Phyllis McGinley (21, March 1905 – 22 February, 1978) wrote poetry and children’s books. Notable for her satiric tone and light verse, Mrs. McGinley specialized in focusing on the positive side of life.
- Mrs. McGinley’s father was a land speculator. The reason they settled in Cliff, CO was because he couldn’t sell the land.
- Mr. McGinley’s father passed away when she was 12, she then moved in with relatives in Ogden.
- While attending the University of Utah, Mrs. McGinley entered a university contest for the best poetry, short stories, and essays. She submitted entries under pseudonyms in all categories and twice won all the cash awards.
- While at the college, the author also submitted her poetry to New York based magazines and moved to the city in 1929.
- While living in the big city, Mrs. McGinley held various jobs including a copywriter for an advertising agency, teacher in a junior high school in New Rochelle, and staff writer for Town and Country.

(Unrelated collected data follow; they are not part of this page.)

-- ==== Sys2Proof/Machine/LensOps.lean ====
section
/-! DEFINITION. The lens controller's shared operations (chapter 6): moves, what stands on an axis, holds, events, and what a
HELLO and a departure from UP do to a lens record. -/

namespace Sys2Proof.Machine

/-- Whether an axis of the camera is MOVING. -/
def LensRec.anyMoving (l : LensRec) : Bool := l.axes.any (fun a => (a.map (fun x => decide (x.motion = .moving))).getD false)

/-- The axes of the camera that are STALLED. -/
def LensRec.stalledAxes (l : LensRec) : List Axis :=
  l.axes.axes (fun a => (a.map (fun x => decide (x.motion = .stalled))).getD false)

/-- Whether an axis of the camera is STALLED. -/
def LensRec.anyStalled (l : LensRec) : Bool := !l.stalledAxes.isEmpty

/-- Whether the axis set is empty. -/
def LensRec.noAxes (l : LensRec) : Bool := !(l.axes.any Option.isSome)

/-- The targets of a move that name axes of the camera: the moved axes (R131). -/
def LensRec.movedTargets (l : LensRec) (targets : PerAxis (Option Nat)) : PerAxis (Option Nat) :=
  l.axes.zipWith (fun a t => if a.isSome then t else none) targets

/-- The axes a move names that the camera lacks, listed in the reply as ignored (R130). DESIGN CHOICE (log entry 61): they are
listed in the order focus, iris, zoom. -/
def LensRec.ignoredAxes (l : LensRec) (targets : PerAxis (Option Nat)) : List Axis :=
  (l.axes.zipWith (fun a t => a.isNone && t.isSome) targets).axes id

/-- R131: the distance of a move, 4095 where the position is UNKNOWN. -/
def moveDistance (position : Option Nat) (target : Nat) : Nat :=
  match position with
  | some q => if q ≤ target then target - q else q - target
  | none => 4095

/-- R131: the travel time, ms. -/
def travelTime (a : AxisRec) (target : Nat) : Nat := ceilDiv (moveDistance a.position target) a.speed

/-- R131, step 2: a moved axis. -/
def AxisRec.moveTo (now : Time) (allowance target : Nat) (a : AxisRec) : AxisRec :=
  { a with target := some target, motion := .moving,
           deadline := some (now + ms (travelTime a target) + ms allowance + ms 500) }

/-- An axis taken to IDLE, its target and deadline cleared. -/
def AxisRec.toIdle (a : AxisRec) : AxisRec := { a with target := none, motion := .idle, deadline := none }

/-- R131, steps 2 and 3, for one axis. -/
def AxisRec.moved (now : Time) (allowance : Nat) (a : Option AxisRec) (t : Option Nat) : Option AxisRec :=
  match a, t with
  | some a, some t => some (a.moveTo now allowance t)
  | some a, none => some (if a.motion = .stalled then a.toIdle else a)
  | none, _ => none

/-- R131: the move of a master. A move without moved axes sends nothing and changes nothing. -/
def State.makeMove (s : State) (p : Port) (targets : PerAxis (Option Nat)) (allowance : Nat) (mover : Option Master) : State :=
  let goto := (s.port p).lens.movedTargets targets
  if !goto.any Option.isSome then s
  else
    (s.handDown p (.lensGoto goto)).updLens p
      (fun l => { l with axes := l.axes.zipWith (AxisRec.moved s.now allowance) goto, mover := mover })

/-- The holder becomes none and the implicit flag is cleared (R125, R127, R128, R172). -/
def LensRec.freed (l : LensRec) : LensRec := { l with holder := none, implicit := false }

/-- R135: the addressee of a LENS_EVENT. -/
def LensRec.addressee (l : LensRec) : Option Master :=
  match l.holder with
  | some m => some m
  | none => l.mover

/-- R135: what a LENS_EVENT carries of an axis. -/
def AxisRec.standing (a : AxisRec) : AxisStanding := ⟨a.position, a.target, a.motion⟩

/-- R135: what a LENS_EVENT carries of the camera's axes. -/
def LensRec.standing (l : LensRec) : PerAxis (Option AxisStanding) := l.axes.map (Option.map AxisRec.standing)

/-- R135: a LENS_EVENT to its addressee, with the lens record as it stands. -/
def State.lensEvent (s : State) (p : Port) (cause : LensCause) : State :=
  let l := (s.port p).lens
  s.notifyOpt l.addressee false (.lensEvent p cause l.standing l.holder l.implicit)

/-- R124: an axis of the new axis set. -/
def freshAxis (speed : Option Nat) : Option AxisRec :=
  speed.map (fun v => { speed := v, position := none, target := none, motion := .idle, deadline := none })

/-- R124: the axis set rebuilt from an accepted HELLO; the holder, the implicit flag and the mover are kept. -/
def State.rebuildAxes (s : State) (p : Port) (speeds : PerAxis (Option Nat)) : State :=
  s.updLens p (fun l => { l with axes := speeds.map freshAxis })

/-- R138: an axis when the link leaves UP. -/
def AxisRec.linkLeft (a : AxisRec) : AxisRec := { a.toIdle with position := none }

/-- R138: the link leaves UP: positions UNKNOWN, every axis IDLE, targets and deadlines cleared. -/
def State.lensLinkLeft (s : State) (p : Port) : State :=
  s.updLens p (fun l => { l with axes := l.axes.map (Option.map AxisRec.linkLeft) })

/-- R81: the lens snapshot of a new frame. -/
def LensRec.snapshot (l : LensRec) : PerAxis (Option Nat) := l.axes.map (fun a => a.bind AxisRec.position)

/-- Whether another master than `m` holds the lens. -/
def LensRec.heldByOther (l : LensRec) (m : Master) : Bool :=
  match l.holder with
  | some h => decide (h ≠ m)
  | none => false

end Sys2Proof.Machine
end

- Her future husband, Charles L. Hayden, worked for the Belle phone company and was a jazz player. Mrs. McGinley thought Mr. Hayden’s jazz playing is a sign he would not be a good husband, but they married anyway and had two daughters.
- Mrs. McGinley, who is noted for her light style of poetry, used to write much more serious verses until she got an advice from a New York fiction editor Katherine White : “Dear Miss McGinley: We are buying your poem, but why do you sing the same sad songs all lady poets sing?“
- Mrs. McGinley wrote 18 books.
- The author won a Pulitzer prize for light verse Times Three: Selected Verse from Three Decades with Seventy New Poems (1960) in 1961.
- The Phyllis McGinley Papers can be found at the Special Collections Research Center of Syracuse University.